A autora é doutoranda em História Social pela USP, e o livro Luzes e Sombras na construção da nação argentina é resultado de sua dissertação de mestrado no mesmo programa. Sua intenção foi fazer uma análise das representações que os manuais de História Nacional construíram, entre 1868 e 1912, sobre a nação argentina. Para esta tarefa, foram escolhidos manuais adotados nos Colégios Nacionais da República, que tiveram seguidas reedições e cujos autores fossem expressivos nas respectivas correntes historiográficas das quais eram representantes. Assim, os escolhidos foram: José Manuel Estrada (Lecciones sobre la Historia de la República Argentina, 1868), Clemente Leóncio Fregeiro (Lecciones de Historia Argentina, 1886), Vicente Fidel López (Manual de Historia Argentina, 1898) e Ricardo Levene (Lecciones de Historia Argentina, 1912). O período escolhido é o da implantação do sistema público de educação em todo o território argentino. Os autores, não por acaso, pertenciam à elite dirigente e estavam interessados em formar um "forte espírito patriótico".
Para a análise desse objeto, Franco apropriou-se de conceitos propostos e desenvolvidos por Benedict Anderson, Eric Hobsbawm e Roger Chartier. Os conceitos de nação, Estado e representação foram importantes e decisivos para a abordagem daquele material didático. Um perfeito exemplo é a convergência da autora com o pensamento de Hobsbawm, de que são os Estados e os nacionalismos que formam as nações e não o contrário. Toda a pesquisa da autora evidencia a preocupação do nascente Estado argentino em construir uma nação, até aquele momento, inexistente. Nesse sentido, a pesquisa pode ser considerada um estudo de caso que comprovou a tese do historiador inglês.

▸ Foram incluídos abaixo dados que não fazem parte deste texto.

-- ==== Sys2Proof/Certificates/Slice0/Obligations.lean ====
section
/-! DEFINITION. The statements for the provers. In each, `s` is the state a command is taken in with the queue's rest, and the
state after it is written out in full or by every field that may differ. -/

open Sys2Proof Sys2Proof.Machine

/-! ## The step -/

/-- A step takes the command at the front of the queue and runs it with the queue's rest. On an empty queue half a millisecond
passes: that is the model's choice (notes/assumptions/1.md). -/
def Obligations.StepTakesFrontCommand : Prop :=
  (∀ (c : Instr) (s : State), step { s with pending := c :: s.pending } = exec c s)
    ∧ ∀ s : State, s.pending = [] →
        ∃ t, step s = .next t ∧ t.clock = s.clock + 1
          ∧ { t with clock := s.clock, tracker := s.tracker, store := s.store, saw := s.saw, field := s.field } = s
          ∧ { t.tracker with stopTimer := s.tracker.stopTimer } = s.tracker
          ∧ { t.saw with wait := s.saw.wait } = s.saw
          ∧ (t.store.memory, t.store.status, t.store.editMark) = (s.store.memory, s.store.status, s.store.editMark)
          ∧ ∀ o : Fin 8, (t.field.outputs.get o).level = (s.field.outputs.get o).level
              ∧ (t.field.inputs.get o).filtered = (s.field.inputs.get o).filtered

/-- Every command has an effect and none stops the part: exec answers a next state, with the commands that wait as they were
(the model: notes/assumptions/23.md). -/
def Obligations.CommandsLeaveTheQueue : Prop :=
  ∀ (c : Instr) (s : State), ∃ t, exec c s = .next t ∧ t.pending = s.pending

/-! ## Power-on -/

/-- R60 and R98: at power-on, whatever the state before, there is no solve record and no console record (the ring is empty), the
solve queue is empty, the engine IDLE and the commit-abandoned count 0; no console is subscribed or holds a claim, every send
queue is empty, every dropped-frame count 0 and every call condition false. -/
def Obligations.PowerOnSolverAndConsoles : Prop :=
  ∀ (a b : Bool) (pins : Byte) (s : State), ∃ t, exec (.powerOn a b pins) s = .next t
    ∧ t.tracker.ring = [] ∧ t.solveQueue = [] ∧ t.solver.engine = none ∧ t.solver.abandoned = 0
    ∧ (∀ c : Fin 4, (t.consoles.get c).subscribed = false ∧ t.claims c = [] ∧ (t.consoles.get c).queue = []
        ∧ (t.consoles.get c).dropped = 0)
    ∧ ∀ e : OutputEntry, t.callCondition e = false
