-- ==== Sys2Proof/Laws/Banks.lean ====
section
/-! SUPPORT. Reading a bank after each way of making one, and a tally after a counter is replaced. -/

namespace Sys2Proof

@[simp] theorem Bank.get_set {n : Nat} {α : Type} (b : Bank n α) (i j : Fin n) (a : α) :
    (b.set i a).get j = if j = i then a else b.get j := by
  simp only [Bank.get, Bank.set, List.getElem_set]
  by_cases h : j = i
  · subst h; simp
  · rw [if_neg (fun e => h (Fin.ext e.symm)), if_neg h]

@[simp] theorem Bank.get_modify {n : Nat} {α : Type} (b : Bank n α) (i j : Fin n) (f : α → α) :
    (b.modify i f).get j = if j = i then f (b.get i) else b.get j := Bank.get_set b i j _

@[simp] theorem Bank.get_map {n : Nat} {α β : Type} (b : Bank n α) (f : α → β) (i : Fin n) :
    (b.map f).get i = f (b.get i) := by
  simp [Bank.get, Bank.map]

@[simp] theorem Bank.get_ofFn {n : Nat} {α : Type} (f : Fin n → α) (i : Fin n) : (Bank.ofFn f).get i = f i := by
  simp [Bank.get, Bank.ofFn]

@[simp] theorem Bank.get_fill {n : Nat} {α : Type} (a : α) (i : Fin n) : (Bank.fill n a).get i = a := by
  simp [Bank.get, Bank.fill]

/-- Two banks that agree at every place are equal. -/
theorem Bank.eq_of_get {n : Nat} {α : Type} {b c : Bank n α} (h : ∀ i, b.get i = c.get i) : b = c := by
  obtain ⟨l, hl⟩ := b
  obtain ⟨m, hm⟩ := c
  have : l = m := by
    apply List.ext_getElem (by rw [hl, hm])
    intro i h1 h2
    exact h ⟨i, by omega⟩
  subst this
  rfl

/-- A bank's items are its things in number order. -/
theorem Bank.items_eq {n : Nat} {α : Type} (b : Bank n α) : b.items = List.ofFn b.get := by
  apply List.ext_getElem
  · simp [b.size]
  · intro i h1 h2
    simp [Bank.get]

namespace Machine

/-- A counter read after a counter is replaced. -/
theorem Tally.get_set (t : Tally) (c d : Counter) (n : Nat) : (t.set c n).get d = if d = c then n else t.get d := by
  cases c with
  | kept g l =>
    cases d with
    | kept g' l' =>
      simp only [Tally.set, Tally.get, Bank.get_set, Counter.kept.injEq]
      by_cases hg : g' = g
      · subst hg
        by_cases hl : l' = l
        · simp [hl]
        · simp [hl]
      · simp [hg]
    | flag f => cases f <;> simp [Tally.set, Tally.get]
    | rejected f => cases f <;> simp [Tally.set, Tally.get]
    | _ => simp [Tally.set, Tally.get]
  | volume g =>
    cases d with
    | flag f => cases f <;> simp [Tally.set, Tally.get]
    | rejected f => cases f <;> simp [Tally.set, Tally.get]
    | _ => simp [Tally.set, Tally.get]
  | logClass g =>
    cases d with
    | flag f => cases f <;> simp [Tally.set, Tally.get]
    | rejected f => cases f <;> simp [Tally.set, Tally.get]
    | _ => simp [Tally.set, Tally.get]
  | flag f =>
    cases d with
    | flag f' => cases f <;> cases f' <;> simp [Tally.set, Tally.get]
    | rejected f' => cases f <;> cases f' <;> simp [Tally.set, Tally.get]
    | _ => cases f <;> simp [Tally.set, Tally.get]
  | rejected f =>
    cases d with
    | flag f' => cases f <;> cases f' <;> simp [Tally.set, Tally.get]
    | rejected f' => cases f <;> cases f' <;> simp [Tally.set, Tally.get]
    | _ => cases f <;> simp [Tally.set, Tally.get]
  | _ =>
    cases d with
    | flag f' => cases f' <;> simp [Tally.set, Tally.get]
    | rejected f' => cases f' <;> simp [Tally.set, Tally.get]
    | _ => simp [Tally.set, Tally.get]

/-- A counter of a run after one of its counters is increased (R146). -/
theorem Run.get_count (r : Run) (c d : Counter) (n : Nat) :
    (r.count c n).tally.get d = if d = c then min (r.tally.get c + n) Config.tallyMax else r.tally.get d :=
  Tally.get_set r.tally c d _

@[simp] theorem Run.count_seq (r : Run) (c : Counter) (n : Nat) : (r.count c n).seq = r.seq := rfl
@[simp] theorem Run.count_product (r : Run) (c : Counter) (n : Nat) : (r.count c n).product = r.product := rfl
@[simp] theorem Run.count_state (r : Run) (c : Counter) (n : Nat) : (r.count c n).state = r.state := rfl

/-- Increasing counters in turn leaves a run's number, product and state, and never clears its saturated mark. -/
theorem Run.countAll_keeps (l : List (Counter × Nat)) (r : Run) :
    (r.countAll l).seq = r.seq ∧ (r.countAll l).product = r.product ∧ (r.countAll l).state = r.state
      ∧ (r.saturated = true → (r.countAll l).saturated = true) := by
  induction l generalizing r with
  | nil => exact ⟨rfl, rfl, rfl, id⟩
  | cons p l ih =>
    obtain ⟨h1, h2, h3, h4⟩ := ih (r.count p.1 p.2)
    exact ⟨h1, h2, h3, fun h => h4 (by simp [Run.count, h])⟩

/-- A counter that no entry of a list names is left as it was. -/
theorem Run.get_countAll_of_not_mem {l : List (Counter × Nat)} {c : Counter} (h : ∀ p ∈ l, p.1 ≠ c) (r : Run) :
    (r.countAll l).tally.get c = r.tally.get c := by
  induction l generalizing r with
  | nil => rfl
  | cons p l ih =>
    have hp : c ≠ p.1 := fun e => h p (List.mem_cons_self ..) e.symm
    have := ih (fun q hq => h q (List.mem_cons_of_mem _ hq)) (r.count p.1 p.2)
    rw [Run.get_count, if_neg hp] at this
    exact this

end Machine

end Sys2Proof
end

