/-! ## setTracker -/

@[simp] theorem State.setTracker_clock (f : Tracker → Tracker) : (s.setTracker f).clock = s.clock := rfl
@[simp] theorem State.setTracker_freeCount (f : Tracker → Tracker) : (s.setTracker f).freeCount = s.freeCount := rfl
@[simp] theorem State.setTracker_tracker (f : Tracker → Tracker) : (s.setTracker f).tracker = f s.tracker := rfl
@[simp] theorem State.setTracker_scan (f : Tracker → Tracker) : (s.setTracker f).scan = s.scan := rfl
@[simp] theorem State.setTracker_solver (f : Tracker → Tracker) : (s.setTracker f).solver = s.solver := rfl
@[simp] theorem State.setTracker_tables (f : Tracker → Tracker) : (s.setTracker f).tables = s.tables := rfl
@[simp] theorem State.setTracker_store (f : Tracker → Tracker) : (s.setTracker f).store = s.store := rfl
@[simp] theorem State.setTracker_consoles (f : Tracker → Tracker) : (s.setTracker f).consoles = s.consoles := rfl
@[simp] theorem State.setTracker_saw (f : Tracker → Tracker) : (s.setTracker f).saw = s.saw := rfl
@[simp] theorem State.setTracker_lane (f : Tracker → Tracker) : (s.setTracker f).lane = s.lane := rfl
@[simp] theorem State.setTracker_runs (f : Tracker → Tracker) : (s.setTracker f).runs = s.runs := rfl
@[simp] theorem State.setTracker_field (f : Tracker → Tracker) : (s.setTracker f).field = s.field := rfl
@[simp] theorem State.setTracker_ctl (f : Tracker → Tracker) : (s.setTracker f).ctl = s.ctl := rfl
@[simp] theorem State.setTracker_links (f : Tracker → Tracker) : (s.setTracker f).links = s.links := rfl
@[simp] theorem State.setTracker_pending (f : Tracker → Tracker) : (s.setTracker f).pending = s.pending := rfl

/-! ## setScan -/

@[simp] theorem State.setScan_clock (f : ScanIntake → ScanIntake) : (s.setScan f).clock = s.clock := rfl
@[simp] theorem State.setScan_freeCount (f : ScanIntake → ScanIntake) : (s.setScan f).freeCount = s.freeCount := rfl
@[simp] theorem State.setScan_tracker (f : ScanIntake → ScanIntake) : (s.setScan f).tracker = s.tracker := rfl
@[simp] theorem State.setScan_scan (f : ScanIntake → ScanIntake) : (s.setScan f).scan = f s.scan := rfl
@[simp] theorem State.setScan_solver (f : ScanIntake → ScanIntake) : (s.setScan f).solver = s.solver := rfl
@[simp] theorem State.setScan_tables (f : ScanIntake → ScanIntake) : (s.setScan f).tables = s.tables := rfl
@[simp] theorem State.setScan_store (f : ScanIntake → ScanIntake) : (s.setScan f).store = s.store := rfl
@[simp] theorem State.setScan_consoles (f : ScanIntake → ScanIntake) : (s.setScan f).consoles = s.consoles := rfl
@[simp] theorem State.setScan_saw (f : ScanIntake → ScanIntake) : (s.setScan f).saw = s.saw := rfl
@[simp] theorem State.setScan_lane (f : ScanIntake → ScanIntake) : (s.setScan f).lane = s.lane := rfl
@[simp] theorem State.setScan_runs (f : ScanIntake → ScanIntake) : (s.setScan f).runs = s.runs := rfl
@[simp] theorem State.setScan_field (f : ScanIntake → ScanIntake) : (s.setScan f).field = s.field := rfl
@[simp] theorem State.setScan_ctl (f : ScanIntake → ScanIntake) : (s.setScan f).ctl = s.ctl := rfl
@[simp] theorem State.setScan_links (f : ScanIntake → ScanIntake) : (s.setScan f).links = s.links := rfl
@[simp] theorem State.setScan_pending (f : ScanIntake → ScanIntake) : (s.setScan f).pending = s.pending := rfl
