/-- The stations stand in their order (R15). -/
theorem Geometry.station_lt {g : Geometry} (h : g.valid = true) {st st' : Station} (hr : st.rank < st'.rank) :
    g.station st < g.station st' := by
  obtain ⟨-, h2, h3, h4, -⟩ := Geometry.valid_stations h
  have htr : g.tr = g.cm + 1 := rfl
  cases st <;> cases st' <;> simp only [Station.rank] at hr <;> simp only [Geometry.station] <;> omega

theorem Geometry.station_le {g : Geometry} (h : g.valid = true) {st st' : Station} (hr : st.rank ≤ st'.rank) :
    g.station st ≤ g.station st' := by
  rcases Nat.lt_or_eq_of_le hr with hlt | heq
  · exact Nat.le_of_lt (Geometry.station_lt h hlt)
  · rw [Station.eq_of_rank heq]

/-! ## The slots that are still in the ring -/

/-- Every slot of the ring was there before, at the same offset and of the same kind, and has passed the stations it had passed; the
tables are the same. -/
structure State.From (s u : State) : Prop where
  tables : u.tables = s.tables
  slots : ∀ y ∈ u.tracker.ring, ∃ z ∈ s.tracker.ring,
    z.tag = y.tag ∧ z.offset = y.offset ∧ (∀ st ∈ z.passed, st ∈ y.passed) ∧ z.kind = y.kind

namespace State.From

theorem geo (h : s.From u) : u.geo = s.geo := congrArg Tables.geometry h.tables

theorem refl (s : State) : s.From s := ⟨rfl, fun y hy => ⟨y, hy, rfl, rfl, fun _ => id, rfl⟩⟩

theorem arriveAt (h : s.From u) (hu : u.RingApart) (tag : Nat) (st : Station) : s.From (u.arriveAt tag st) := by
  refine ⟨(State.LineFrame.arriveAt u tag st).tables.trans h.tables, fun y hy => ?_⟩
  have hfrom : ∃ z ∈ u.tracker.ring,
      z.tag = y.tag ∧ z.offset = y.offset ∧ (∀ st ∈ z.passed, st ∈ y.passed) ∧ z.kind = y.kind := by
    by_cases hst : st = .ex
    · subst hst
      rw [State.arriveAt_ex_ring hu.tags hu.inLine] at hy
      exact ⟨y, List.mem_of_mem_filter hy, rfl, rfl, fun _ => id, rfl⟩
    · have hk : y.key ∈ (u.arriveAt tag st).keys := List.mem_map_of_mem hy
      rw [(State.arriveAt_keys hu.tags tag hst).1] at hk
      obtain ⟨k, hk, e⟩ := List.mem_map.mp hk
      obtain ⟨z, hz, rfl⟩ := List.mem_map.mp hk
      have hkey : y.key = z.key ∨ y.key = z.key.arrive u.geo st := by
        rw [← e]
        split
        · exact .inr rfl
        · exact .inl rfl
      refine ⟨z, hz, ?_⟩
      show z.key.tag = y.key.tag ∧ z.key.offset = y.key.offset ∧ (∀ p ∈ z.key.passed, p ∈ y.key.passed) ∧ z.key.kind = y.key.kind
      rcases hkey with hkey | hkey
      · rw [hkey]
        exact ⟨rfl, rfl, fun _ => id, rfl⟩
      · rw [hkey, SlotKey.arrive_tag, SlotKey.arrive_offset, SlotKey.arrive_kind]
        exact ⟨rfl, rfl, fun p hp => SlotKey.mem_arrive.mpr (.inl hp), rfl⟩
  obtain ⟨z, hz, ht, ho, hp, hk⟩ := hfrom
  obtain ⟨w, hw, hwt, hwo, hwp, hwk⟩ := h.slots z hz
  exact ⟨w, hw, hwt.trans ht, hwo.trans ho, fun st hst => hp st (hwp st hst), hwk.trans hk⟩

theorem arriveAll (h : s.From u) (hu : u.RingApart) (tag : Nat) : s.From (u.arriveAll tag) := by
  have h1 := hu.arriveAt tag .sd
  have h2 := h1.arriveAt tag .gw
  have h3 := h2.arriveAt tag .cm
  exact ((((h.arriveAt hu tag .sd).arriveAt h1 tag .gw).arriveAt h2 tag .cm).arriveAt h3 tag .tr).arriveAt (h3.arriveAt tag .tr) tag .ex

/-- A slot that has not come to a station is not announced there. -/
theorem not_due (h : s.From u) {st : Station} (hb : ∀ z ∈ s.tracker.ring, z.tag = tag → z.offset < s.geo.station st ∨ st ∈ z.passed) :
    u.arriveAt tag st = u := by
  refine State.arriveAt_of_not_due fun y hy hp => ?_
  obtain ⟨hm, ht⟩ := State.slot?_some hy
  obtain ⟨z, hz, hzt, hzo, hzp, -⟩ := h.slots y hm
  rcases hb z hz (hzt.trans ht) with hlt | hin
  · rw [h.geo, ← hzo]
    exact hlt
  · exact absurd (hzp st hin) hp

end State.From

O período abordado, basicamente da segunda metade do século XIX até 1912, é singular para o estudo dos projetos de Estado e nação, que pululavam nas regiões americanas anteriormente dominadas pela Coroa espanhola. O período pós-indepedência na América Latina foi marcado por choques de interesses entre atores sociais, dentro dos próprios limites dos antigos vice-reinados. As elites políticas, além de objetivarem introjetar um espírito patriótico na população, também pretendiam que esse espírito fosse a imagem e semelhança do projeto de Estado-nação vitorioso nas disputas entre federalistas e unitários argentinos. Em vista disso, uma das hipóteses centrais do estudo é que no referido período o papel da história como disciplina, nas escolas primárias e secundárias, foi importante para a construção da nacionalidade argentina.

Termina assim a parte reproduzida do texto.